GIVEN INFORMATION Start Marker
-- ==== Sys2Proof/Laws/Ops.lean ====
section
/-! SUPPORT. For each shared operation, once, everything it can do. -/

namespace Sys2Proof
namespace Machine

open Host (Outcome)

section Stream

@[simp] theorem Memory.wf_nil : Memory.wf [] = true := rfl

theorem Memory.wf_iff (m : Memory) : m.wf = true ↔ m.map Prod.fst = List.range m.length := by
  simp [Memory.wf]

theorem Memory.offerByte_length (m : Memory) (b : Byte) : (m.offerByte b).length = m.length + 1 := by
  simp [Memory.offerByte]

/-- Offering a byte keeps the canonical form. -/
theorem Memory.wf_offerByte {m : Memory} (h : m.wf = true) (b : Byte) : (m.offerByte b).wf = true := by
  rw [Memory.wf_iff] at *
  simp [Memory.offerByte, h, List.range_succ]

@[simp] theorem Memory.offer_length (m : Memory) (bs : List Byte) : (m.offer bs).length = m.length + bs.length := by
  induction bs generalizing m with
  | nil => rfl
  | cons b bs ih =>
    show ((m.offerByte b).offer bs).length = _
    rw [ih, Memory.offerByte_length, List.length_cons]; omega

/-- Offering bytes keeps the canonical form. -/
theorem Memory.wf_offer {m : Memory} (h : m.wf = true) (bs : List Byte) : (m.offer bs).wf = true := by
  induction bs generalizing m with
  | nil => exact h
  | cons b bs ih => exact ih (Memory.wf_offerByte h b)

theorem streamWith_wf (m : Memory) (pos : Nat) (bs : List Byte) : (streamWith m pos bs).wf = true :=
  Memory.wf_offer Memory.wf_nil _

/-- In canonical form offset `a` holds the `a`-th byte offered. -/
theorem Memory.read_eq {m : Memory} (h : m.wf = true) (a : Nat) : m.read a = (m[a]?).map Prod.snd := by
  rw [Memory.wf_iff] at h
  suffices H : ∀ (l : Memory) (k : Nat), l.map Prod.fst = (List.range l.length).map (· + k) →
      List.lookup a l = if k ≤ a then (l[a - k]?).map Prod.snd else none by
    have := H m 0 (by simpa using h)
    simpa [Memory.read] using this
  intro l
  induction l with
  | nil => intro k _; simp
  | cons x l ih =>
    intro k hk
    obtain ⟨x1, x2⟩ := x
    simp only [List.map_cons, List.length_cons, List.range_succ_eq_map, List.map_map, List.cons.injEq] at hk
    obtain ⟨h1, h2⟩ := hk
    have h1' : x1 = k := by omega
    have := ih (k + 1) (by rw [h2]; apply List.map_congr_left; intro y _; simp; omega)
    rw [List.lookup_cons, this]
    by_cases hak : a = k
    · subst hak; subst h1'; simp
    · have : (a == x1) = false := by simp; omega
      rw [this]
      by_cases hka : k ≤ a
      · have e1 : k + 1 ≤ a := by omega
        have e2 : a - k = (a - (k + 1)) + 1 := by omega
        simp [hka, e1, e2]
      · have e1 : ¬ k + 1 ≤ a := by omega
        simp [hka, e1]

theorem Memory.offer_append (m : Memory) (a b : List Byte) : m.offer (a ++ b) = (m.offer a).offer b := by
  simp [Memory.offer]

/-- Offering bytes leaves what was there, in place. -/
theorem Memory.offer_prefix (m : Memory) (bs : List Byte) : ∃ l, m.offer bs = m ++ l ∧ l.map Prod.snd = bs := by
  induction bs generalizing m with
  | nil => exact ⟨[], by simp [Memory.offer]⟩
  | cons b bs ih =>
    obtain ⟨l, h1, h2⟩ := ih (m.offerByte b)
    refine ⟨(m.length, b) :: l, ?_, by simp [h2]⟩
    show (m.offerByte b).offer bs = _
    rw [h1]; simp [Memory.offerByte]

/-- `ReadBytes`'s range: exactly `n` bytes, all of them there (rule R61). -/
theorem Memory.readRange_eq_some {m : Memory} {a n : Nat} {bs : List Byte} :
    m.readRange a n = some bs ↔ bs.length = n ∧ BytesAt m a bs := by
  induction n generalizing a bs with
  | zero =>
    simp only [Memory.readRange, Option.some.injEq]
    constructor
    · rintro rfl; exact ⟨rfl, fun k hk => absurd hk (by simp)⟩
    · rintro ⟨h, -⟩; exact (List.length_eq_zero_iff.mp h).symm
  | succ n ih =>
    constructor
    · intro h
      simp only [Memory.readRange] at h
      split at h
      · rename_i b bs' hb hbs
        cases h
        obtain ⟨hl, hat⟩ := ih.mp hbs
        refine ⟨by simp [hl], fun k hk => ?_⟩
        cases k with
        | zero => simpa using hb
        | succ k =>
          have := hat k (by simpa using hk)
          rw [show a + (k + 1) = a + 1 + k by omega, this]; simp
      · cases h
    · rintro ⟨hl, hat⟩
      cases bs with
      | nil => simp at hl
      | cons b bs =>
        have hb : m.read a = some b := by simpa using hat 0 (by simp)
        have hbs : m.readRange (a + 1) n = some bs := ih.mpr ⟨by simpa using hl, fun k hk => by
          have := hat (k + 1) (by simpa using hk)
          rw [show a + 1 + k = a + (k + 1) by omega, this]; simp⟩
        simp [Memory.readRange, hb, hbs]

theorem Memory.readRange_length {m : Memory} {a n : Nat} {bs : List Byte} (h : m.readRange a n = some bs) :
    bs.length = n := (Memory.readRange_eq_some.mp h).1

/-- In canonical form a range is there exactly when `LEN - POS >= n` (rule R61). -/
theorem Memory.readRange_isSome {m : Memory} (h : m.wf = true) (a n : Nat) (hn : 0 < n) :
    (m.readRange a n).isSome = true ↔ a + n ≤ m.length := by
  rw [Option.isSome_iff_exists]
  constructor
  · rintro ⟨bs, hbs⟩
    obtain ⟨hl, hat⟩ := Memory.readRange_eq_some.mp hbs
    have := hat (n - 1) (by omega)
    rw [Memory.read_eq h] at this
    by_contra hc
    have hge : m.length ≤ a + (n - 1) := by omega
    rw [List.getElem?_eq_none hge, List.getElem?_eq_getElem (by omega)] at this
    simp at this
  · intro hle
    refine ⟨((m.drop a).take n).map Prod.snd, Memory.readRange_eq_some.mpr ⟨by simp; omega, fun k hk => ?_⟩⟩
    rw [Memory.read_eq h]
    simp only [List.length_map, List.length_take, List.length_drop] at hk
    simp [show k < n by omega]

end Stream

section Registers

/-- Room for bytes, in the terms of the claims (rules R25, R238). -/
theorem posFits_iff (s : State) (n : Nat) : s.posFits n = true ↔ s.RoomForBytes n := by
  unfold State.posFits State.RoomForBytes
  cases h : s.CFG.POS_WIDTH with
  | none => simp
  | some w => have := Nat.one_le_two_pow (n := w); simp; omega

/-- Room for samples, in the terms of the claims (rules R73, R238). -/
theorem samplesFit_iff (s : State) (n : Nat) : s.samplesFit n = true ↔ s.RoomForSamples n := by
  unfold State.samplesFit State.RoomForSamples State.stored
  cases s.CFG.PCM_CAPACITY <;> simp

/-- Failure entry, once (rule R228). -/
theorem raise_fails (x : ErrCode) (s : State) : FailsWith x s (raise x s) where
  phase := rfl
  status := rfl
  code := rfl
  noOutput := ⟨rfl, rfl⟩
  noBuffers c := by simp [raise]
  flags := ⟨rfl, rfl⟩
  inputs := ⟨rfl, rfl, rfl, rfl, rfl⟩

/-- `frame_end()` changes `PH` and `FI` alone (rule R123). -/
theorem frameEnd_cases (s : State) :
    (s.FI + 1 < s.NFRAMES ∧ frameEnd s = { s with FI := s.FI + 1, PH := .fhdr }) ∨
    (¬ s.FI + 1 < s.NFRAMES ∧ frameEnd s = { s with PH := .asm }) := by
  unfold frameEnd; split <;> simp_all

/-- `advance()` changes `PH`, `FI`, `SI` and `CI` alone (rule R123). -/
theorem advance_eq (s : State) :
    advance s = { s with PH := (advance s).PH, FI := (advance s).FI, SI := (advance s).SI, CI := (advance s).CI } := by
  unfold advance frameEnd
  split <;> (repeat' split) <;> rfl

theorem advance_chdr {s : State} (h : s.PH = .chdr) : advance s = { s with FI := 0, PH := .fhdr } := by
  simp [advance, h]

theorem advance_fhdr {s : State} (h : s.PH = .fhdr) :
    advance s = if s.CHANNELS.toNat = 0 then frameEnd s else { s with CI := 0, PH := .lms } := by
  simp [advance, h]

theorem advance_lms {s : State} (h : s.PH = .lms) :
    advance s = if g : s.CI.val + 1 < s.CHANNELS.toNat then { s with CI := nextChannel s g }
      else if s.NSLICES = 0 then frameEnd s else { s with SI := 0, CI := 0, PH := .slc } := by
  simp [advance, h]

theorem advance_slc {s : State} (h : s.PH = .slc) :
    advance s = if g : s.CI.val + 1 < s.CHANNELS.toNat then { s with CI := nextChannel s g }
      else if s.SI + 1 < s.NSLICES then { s with SI := s.SI + 1, CI := 0 } else frameEnd s := by
  simp [advance, h]

theorem advance_asm {s : State} (h : s.PH = .asm) : advance s = { s with PH := .done } := by
  simp [advance, h]

@[simp] theorem nextChannel_val (s : State) (h : s.CI.val + 1 < s.CHANNELS.toNat) : (nextChannel s h).val = s.CI.val + 1 :=
  rfl

/-- The registers a SAMPLE sub-step leaves (rule R180). -/
theorem sampleStep_eq (q : BitVec 3) (s : State) :
    sampleStep q s =
      { s with
        H := s.H.set s.CI (shiftHistory s.H[s.CI] (wrap16 (recon (predict s.H[s.CI] s.W[s.CI]) (resid s.SF q))))
        W := s.W.set s.CI (updateWeights s.H[s.CI] s.W[s.CI] (delta (resid s.SF q)))
        CHBUF := s.CHBUF.set s.CI
          (s.CHBUF[s.CI] ++ [wrap16 (recon (predict s.H[s.CI] s.W[s.CI]) (resid s.SF q))])
        POVF := s.POVF || povfEvent (predSum s.H[s.CI] s.W[s.CI])
        WOVF := s.WOVF || wovfEvent s.H[s.CI] s.W[s.CI] (delta (resid s.SF q)) } := rfl

end Registers

section Fields

theorem sfi_cases (v : BitVec 4) :
    v = 0 ∨ v = 1 ∨ v = 2 ∨ v = 3 ∨ v = 4 ∨ v = 5 ∨ v = 6 ∨ v = 7 ∨ v = 8 ∨ v = 9 ∨ v = 10 ∨
    v = 11 ∨ v = 12 ∨ v = 13 ∨ v = 14 ∨ v = 15 := by
  revert v; decide

theorem code_cases (q : BitVec 3) :
    q = 0 ∨ q = 1 ∨ q = 2 ∨ q = 3 ∨ q = 4 ∨ q = 5 ∨ q = 6 ∨ q = 7 := by
  revert q; decide

/-- Every scale-factor code latches its ROM entry (rule R165). -/
theorem runSfi_eq (v : BitVec 4) (s : State) : runSfi v s = .next (latchScale v s) := by
  rcases sfi_cases v with rfl | rfl | rfl | rfl | rfl | rfl | rfl | rfl | rfl | rfl | rfl | rfl | rfl | rfl | rfl | rfl <;> rfl

/-- Every residual code runs its SAMPLE sub-step (rule R180). -/
theorem runCode_eq (q : BitVec 3) (s : State) : runCode q s = .next (sampleStep q s) := by
  rcases code_cases q with rfl | rfl | rfl | rfl | rfl | rfl | rfl | rfl <;> rfl

/-- What one field of a slice leaves. -/
def fieldEffect : SubField → State → State
  | .sfi v, s => latchScale v s
  | .code q, s => sampleStep q s

theorem runField_eq (f : SubField) (s : State) : runField f s = .next (fieldEffect f s) := by
  cases f with
  | sfi v => exact runSfi_eq v s
  | code q => exact runCode_eq q s

/-- The fields of a slice run to the end, each on what the one before left (rule R188). -/
theorem runFields_eq (fs : List SubField) (s : State) :
    runFields fs s = .next (endSlice (fs.foldl (fun t f => fieldEffect f t) s)) := by
  induction fs generalizing s with
  | nil => rfl
  | cons f fs ih => simp only [runFields, runField_eq, List.foldl_cons]; exact ih _

/-- `exec` of a field's row is the field's effect. -/
theorem exec_field {f : SubField} {i : Instr} (h : decode (.field f) = .ok i) (s : State) :
    exec i s = .next (fieldEffect f s) := by
  cases f with
  | sfi v =>
    cases h
    rcases sfi_cases v with rfl | rfl | rfl | rfl | rfl | rfl | rfl | rfl | rfl | rfl | rfl | rfl | rfl | rfl | rfl | rfl <;> rfl
  | code q =>
    cases h
    rcases code_cases q with rfl | rfl | rfl | rfl | rfl | rfl | rfl | rfl <;> rfl

end Fields

end Machine
end Sys2Proof
end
GIVEN INFORMATION End Marker
§ **THE TASK**: The required answer is the exact run of lines above starting at the line with "q = 0 ∨ q = 1 ∨ q" and ending at the line with "theorem runSfi_eq (v", with both ends present.

§ **ANSWER TO THE PROBLEM**:
    q = 0 ∨ q = 1 ∨ q = 2 ∨ q = 3 ∨ q = 4 ∨ q = 5 ∨ q = 6 ∨ q = 7 := by
  revert q; decide

/-- Every scale-factor code latches its ROM entry (rule R165). -/
theorem runSfi_eq (v : BitVec 4) (s : State) : runSfi v s = .next (latchScale v s) := by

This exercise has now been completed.